Retype all of the data that follows, line for line.

(Dataset entries)
===

-- ==== Sys2Proof/Laws/Schedule.lean ====
section
/-! SUPPORT. The schedule table and the ring, each with what it holds after n words or n rounds (41_scheduler.md R132 to R135). -/

namespace Sys2Proof.Laws

open Sys2Proof.Machine

theorem extendSchedule_length (n : Nat) (w : List Word) : (extendSchedule n w).length = w.length + n := by
  induction n generalizing w with
  | zero => rfl
  | succ n ih => rw [extendSchedule, ih]; simp; omega

/-- Extending a table keeps its words. -/
theorem extendSchedule_prefix (n : Nat) (w : List Word) {i : Nat} (hi : i < w.length) :
    (extendSchedule n w).getD i 0 = w.getD i 0 := by
  induction n generalizing w with
  | zero => rfl
  | succ n ih =>
    rw [extendSchedule, ih _ (by simp; omega)]
    simp only [List.getD_eq_getElem?_getD, List.getElem?_append_left hi]

/-- Each new word follows the recurrence (41_scheduler.md R133). -/
theorem extendSchedule_rec (n : Nat) (w : List Word) (hw : 16 ≤ w.length) {i : Nat} (hi : w.length ≤ i)
    (hn : i < w.length + n) :
    (extendSchedule n w).getD i 0 =
      smallSigma1 ((extendSchedule n w).getD (i - 2) 0) + (extendSchedule n w).getD (i - 7) 0
        + smallSigma0 ((extendSchedule n w).getD (i - 15) 0) + (extendSchedule n w).getD (i - 16) 0 := by
  induction n generalizing w with
  | zero => omega
  | succ n ih =>
    rw [extendSchedule]
    rcases Nat.eq_or_lt_of_le hi with rfl | hlt
    · have old : ∀ k, 1 ≤ k → k ≤ 16 → (extendSchedule n (w ++ [smallSigma1 (w.getD (w.length - 2) 0)
          + w.getD (w.length - 7) 0 + smallSigma0 (w.getD (w.length - 15) 0) + w.getD (w.length - 16) 0])).getD
          (w.length - k) 0 = w.getD (w.length - k) 0 := by
        intro k h1 h16
        rw [extendSchedule_prefix _ _ (by simp only [List.length_append]; omega)]
        simp only [List.getD_eq_getElem?_getD, List.getElem?_append_left (show w.length - k < w.length by omega)]
      rw [old 2 (by omega) (by omega), old 7 (by omega) (by omega), old 15 (by omega) (by omega),
        old 16 (by omega) (by omega), extendSchedule_prefix _ _ (by simp)]
      simp
    · exact ih _ (by simp; omega) (by simp; omega) (by simp; omega)

/-- W[t] for t < 16 (41_scheduler.md R132). -/
theorem scheduleWord_first (block : List Byte) {t : Nat} (ht : t < 16) : scheduleWord block t = blockWord block t := by
  unfold scheduleWord scheduleTable
  rw [extendSchedule_prefix _ _ (by simpa using ht)]
  simp [List.getD_eq_getElem?_getD, ht]

/-- W[t] for 16 ≤ t ≤ 63 (41_scheduler.md R133). -/
theorem scheduleWord_later (block : List Byte) {t : Nat} (h16 : 16 ≤ t) (ht : t < 64) :
    scheduleWord block t = smallSigma1 (scheduleWord block (t - 2)) + scheduleWord block (t - 7)
      + smallSigma0 (scheduleWord block (t - 15)) + scheduleWord block (t - 16) := by
  unfold scheduleWord scheduleTable
  exact extendSchedule_rec 48 _ (by simp) (by simpa using h16) (by simpa using ht)

theorem datapathRounds_succ (n : Nat) (d : Datapath) :
    datapathRounds (n + 1) d = datapathRound (datapathRounds n d) := by
  induction n generalizing d with
  | zero => rfl
  | succ n ih => rw [datapathRounds, ih, datapathRounds]

/-- A round at t = n < 64 (40_compression.md R110, 41_scheduler.md R134). -/
theorem datapathRound_at {d : Datapath} {n : Nat} (ht : d.t.val = n) (hn : n < 64) :
    datapathRound d =
      { work := roundStep (roundConstant n) (expandRing n d.ring)[n % 16] d.work
        ring := expandRing n d.ring
        t := ⟨n + 1, Nat.succ_lt_succ hn⟩ } := by
  subst ht
  rw [datapathRound, dif_pos hn]

/-- The slots of the ring that a set does not reach. -/
theorem expandRing_other {t j : Nat} (ring : Vector Word 16) (hj : j < 16) (h : 16 ≤ t → t % 16 ≠ j) :
    (expandRing t ring)[j] = ring[j] := by
  unfold expandRing
  split
  · rw [Vector.getElem_set_ne]
    exact h ‹_›
  · rfl

/-- What the ring and the round counter hold after `n` rounds: slot i mod 16 holds W[i] for the last 16 words (R134). -/
theorem ring_after (h : HashState) (block : List Byte) {n : Nat} (hn : n ≤ 64) :
    (datapathRounds n (loadDatapath h block)).t.val = n ∧
    ∀ i, i < max n 16 → max n 16 ≤ i + 16 →
      (datapathRounds n (loadDatapath h block)).ring[i % 16] = scheduleWord block i := by
  induction n with
  | zero =>
    refine ⟨rfl, fun i hi _ => ?_⟩
    have hi : i < 16 := by omega
    rw [scheduleWord_first block hi]
    interval_cases i <;> rfl
  | succ n ih =>
    obtain ⟨ht, hring⟩ := ih (by omega)
    rw [datapathRounds_succ, datapathRound_at ht (by omega)]
    refine ⟨rfl, fun i hi hle => ?_⟩
    dsimp only
    generalize (datapathRounds n (loadDatapath h block)).ring = ring at *
    by_cases h16 : 16 ≤ n
    · rcases Nat.lt_or_ge i n with hin | hin
      · rw [expandRing_other _ (Nat.mod_lt _ (by decide)) (by omega)]
        exact hring i (by omega) (by omega)
      · have hin : i = n := by omega
        subst hin
        have slot : ∀ k, 1 ≤ k → k ≤ 16 → ring[(i - k) % 16]'(Nat.mod_lt _ (by decide)) = scheduleWord block (i - k) :=
          fun k _ _ => hring (i - k) (by omega) (by omega)
        have oldest : ring[i % 16]'(Nat.mod_lt _ (by decide)) = scheduleWord block (i - 16) := by
          have := slot 16 (by omega) (by omega)
          simpa [show (i - 16) % 16 = i % 16 by omega] using this
        simp only [expandRing, if_pos h16, Vector.getElem_set_self]
        rw [slot 2 (by omega) (by omega), slot 7 (by omega) (by omega), slot 15 (by omega) (by omega), oldest,
          scheduleWord_later block h16 (by omega)]
    · rw [expandRing_other _ (Nat.mod_lt _ (by decide)) (by omega)]
      exact hring i (by omega) (by omega)

/-- The word that round `n` takes from the ring (41_scheduler.md R134). -/
theorem ring_consumed (h : HashState) (block : List Byte) {n : Nat} (hn : n < 64) :
    (expandRing n (datapathRounds n (loadDatapath h block)).ring)[n % 16] = scheduleWord block n := by
  obtain ⟨ht, _⟩ := ring_after h block (n := n) (by omega)
  have k := (ring_after h block (n := n + 1) (by omega)).2 n (by omega) (by omega)
  rwa [datapathRounds_succ, datapathRound_at ht hn] at k

/-- The working variables after `n` rounds, in terms of the table. -/
theorem work_after (h : HashState) (block : List Byte) {n : Nat} (hn : n ≤ 64) :
    (datapathRounds n (loadDatapath h block)).work =
      (List.range n).foldl (fun x t => roundStep (roundConstant t) (scheduleWord block t) x) (loadWorking h) := by
  induction n with
  | zero => rfl
  | succ n ih =>
    have ih := ih (by omega)
    have ht := (ring_after h block (n := n) (by omega)).1
    have hw := ring_consumed h block (n := n) (by omega)
    rw [datapathRounds_succ, datapathRound_at ht (by omega), List.range_succ, List.foldl_append, ← ih]
    simp only [hw, List.foldl_cons, List.foldl_nil]

end Sys2Proof.Laws
end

===

▶ _ANSWER SECTION_:
-- ==== Sys2Proof/Laws/Schedule.lean ====
section
/-! SUPPORT. The schedule table and the ring, each with what it holds after n words or n rounds (41_scheduler.md R132 to R135). -/

namespace Sys2Proof.Laws

open Sys2Proof.Machine

theorem extendSchedule_length (n : Nat) (w : List Word) : (extendSchedule n w).length = w.length + n := by
  induction n generalizing w with
  | zero => rfl
  | succ n ih => rw [extendSchedule, ih]; simp; omega

/-- Extending a table keeps its words. -/
theorem extendSchedule_prefix (n : Nat) (w : List Word) {i : Nat} (hi : i < w.length) :
    (extendSchedule n w).getD i 0 = w.getD i 0 := by
  induction n generalizing w with
  | zero => rfl
  | succ n ih =>
    rw [extendSchedule, ih _ (by simp; omega)]
    simp only [List.getD_eq_getElem?_getD, List.getElem?_append_left hi]

/-- Each new word follows the recurrence (41_scheduler.md R133). -/
theorem extendSchedule_rec (n : Nat) (w : List Word) (hw : 16 ≤ w.length) {i : Nat} (hi : w.length ≤ i)
    (hn : i < w.length + n) :
    (extendSchedule n w).getD i 0 =
      smallSigma1 ((extendSchedule n w).getD (i - 2) 0) + (extendSchedule n w).getD (i - 7) 0
        + smallSigma0 ((extendSchedule n w).getD (i - 15) 0) + (extendSchedule n w).getD (i - 16) 0 := by
  induction n generalizing w with
  | zero => omega
  | succ n ih =>
    rw [extendSchedule]
    rcases Nat.eq_or_lt_of_le hi with rfl | hlt
    · have old : ∀ k, 1 ≤ k → k ≤ 16 → (extendSchedule n (w ++ [smallSigma1 (w.getD (w.length - 2) 0)
          + w.getD (w.length - 7) 0 + smallSigma0 (w.getD (w.length - 15) 0) + w.getD (w.length - 16) 0])).getD
          (w.length - k) 0 = w.getD (w.length - k) 0 := by
        intro k h1 h16
        rw [extendSchedule_prefix _ _ (by simp only [List.length_append]; omega)]
        simp only [List.getD_eq_getElem?_getD, List.getElem?_append_left (show w.length - k < w.length by omega)]
      rw [old 2 (by omega) (by omega), old 7 (by omega) (by omega), old 15 (by omega) (by omega),
        old 16 (by omega) (by omega), extendSchedule_prefix _ _ (by simp)]
      simp
    · exact ih _ (by simp; omega) (by simp; omega) (by simp; omega)

/-- W[t] for t < 16 (41_scheduler.md R132). -/
theorem scheduleWord_first (block : List Byte) {t : Nat} (ht : t < 16) : scheduleWord block t = blockWord block t := by
  unfold scheduleWord scheduleTable
  rw [extendSchedule_prefix _ _ (by simpa using ht)]
  simp [List.getD_eq_getElem?_getD, ht]

/-- W[t] for 16 ≤ t ≤ 63 (41_scheduler.md R133). -/
theorem scheduleWord_later (block : List Byte) {t : Nat} (h16 : 16 ≤ t) (ht : t < 64) :
    scheduleWord block t = smallSigma1 (scheduleWord block (t - 2)) + scheduleWord block (t - 7)
      + smallSigma0 (scheduleWord block (t - 15)) + scheduleWord block (t - 16) := by
  unfold scheduleWord scheduleTable
  exact extendSchedule_rec 48 _ (by simp) (by simpa using h16) (by simpa using ht)

theorem datapathRounds_succ (n : Nat) (d : Datapath) :
    datapathRounds (n + 1) d = datapathRound (datapathRounds n d) := by
  induction n generalizing d with
  | zero => rfl
  | succ n ih => rw [datapathRounds, ih, datapathRounds]

/-- A round at t = n < 64 (40_compression.md R110, 41_scheduler.md R134). -/
theorem datapathRound_at {d : Datapath} {n : Nat} (ht : d.t.val = n) (hn : n < 64) :
    datapathRound d =
      { work := roundStep (roundConstant n) (expandRing n d.ring)[n % 16] d.work
        ring := expandRing n d.ring
        t := ⟨n + 1, Nat.succ_lt_succ hn⟩ } := by
  subst ht
  rw [datapathRound, dif_pos hn]

/-- The slots of the ring that a set does not reach. -/
theorem expandRing_other {t j : Nat} (ring : Vector Word 16) (hj : j < 16) (h : 16 ≤ t → t % 16 ≠ j) :
    (expandRing t ring)[j] = ring[j] := by
  unfold expandRing
  split
  · rw [Vector.getElem_set_ne]
    exact h ‹_›
  · rfl

/-- What the ring and the round counter hold after `n` rounds: slot i mod 16 holds W[i] for the last 16 words (R134). -/
theorem ring_after (h : HashState) (block : List Byte) {n : Nat} (hn : n ≤ 64) :
    (datapathRounds n (loadDatapath h block)).t.val = n ∧
    ∀ i, i < max n 16 → max n 16 ≤ i + 16 →
      (datapathRounds n (loadDatapath h block)).ring[i % 16] = scheduleWord block i := by
  induction n with
  | zero =>
    refine ⟨rfl, fun i hi _ => ?_⟩
    have hi : i < 16 := by omega
    rw [scheduleWord_first block hi]
    interval_cases i <;> rfl
  | succ n ih =>
    obtain ⟨ht, hring⟩ := ih (by omega)
    rw [datapathRounds_succ, datapathRound_at ht (by omega)]
    refine ⟨rfl, fun i hi hle => ?_⟩
    dsimp only
    generalize (datapathRounds n (loadDatapath h block)).ring = ring at *
    by_cases h16 : 16 ≤ n
    · rcases Nat.lt_or_ge i n with hin | hin
      · rw [expandRing_other _ (Nat.mod_lt _ (by decide)) (by omega)]
        exact hring i (by omega) (by omega)
      · have hin : i = n := by omega
        subst hin
        have slot : ∀ k, 1 ≤ k → k ≤ 16 → ring[(i - k) % 16]'(Nat.mod_lt _ (by decide)) = scheduleWord block (i - k) :=
          fun k _ _ => hring (i - k) (by omega) (by omega)
        have oldest : ring[i % 16]'(Nat.mod_lt _ (by decide)) = scheduleWord block (i - 16) := by
          have := slot 16 (by omega) (by omega)
          simpa [show (i - 16) % 16 = i % 16 by omega] using this
        simp only [expandRing, if_pos h16, Vector.getElem_set_self]
        rw [slot 2 (by omega) (by omega), slot 7 (by omega) (by omega), slot 15 (by omega) (by omega), oldest,
          scheduleWord_later block h16 (by omega)]
    · rw [expandRing_other _ (Nat.mod_lt _ (by decide)) (by omega)]
      exact hring i (by omega) (by omega)

/-- The word that round `n` takes from the ring (41_scheduler.md R134). -/
theorem ring_consumed (h : HashState) (block : List Byte) {n : Nat} (hn : n < 64) :
    (expandRing n (datapathRounds n (loadDatapath h block)).ring)[n % 16] = scheduleWord block n := by
  obtain ⟨ht, _⟩ := ring_after h block (n := n) (by omega)
  have k := (ring_after h block (n := n + 1) (by omega)).2 n (by omega) (by omega)
  rwa [datapathRounds_succ, datapathRound_at ht hn] at k

/-- The working variables after `n` rounds, in terms of the table. -/
theorem work_after (h : HashState) (block : List Byte) {n : Nat} (hn : n ≤ 64) :
    (datapathRounds n (loadDatapath h block)).work =
      (List.range n).foldl (fun x t => roundStep (roundConstant t) (scheduleWord block t) x) (loadWorking h) := by
  induction n with
  | zero => rfl
  | succ n ih =>
    have ih := ih (by omega)
    have ht := (ring_after h block (n := n) (by omega)).1
    have hw := ring_consumed h block (n := n) (by omega)
    rw [datapathRounds_succ, datapathRound_at ht (by omega), List.range_succ, List.foldl_append, ← ih]
    simp only [hw, List.foldl_cons, List.foldl_nil]

end Sys2Proof.Laws
end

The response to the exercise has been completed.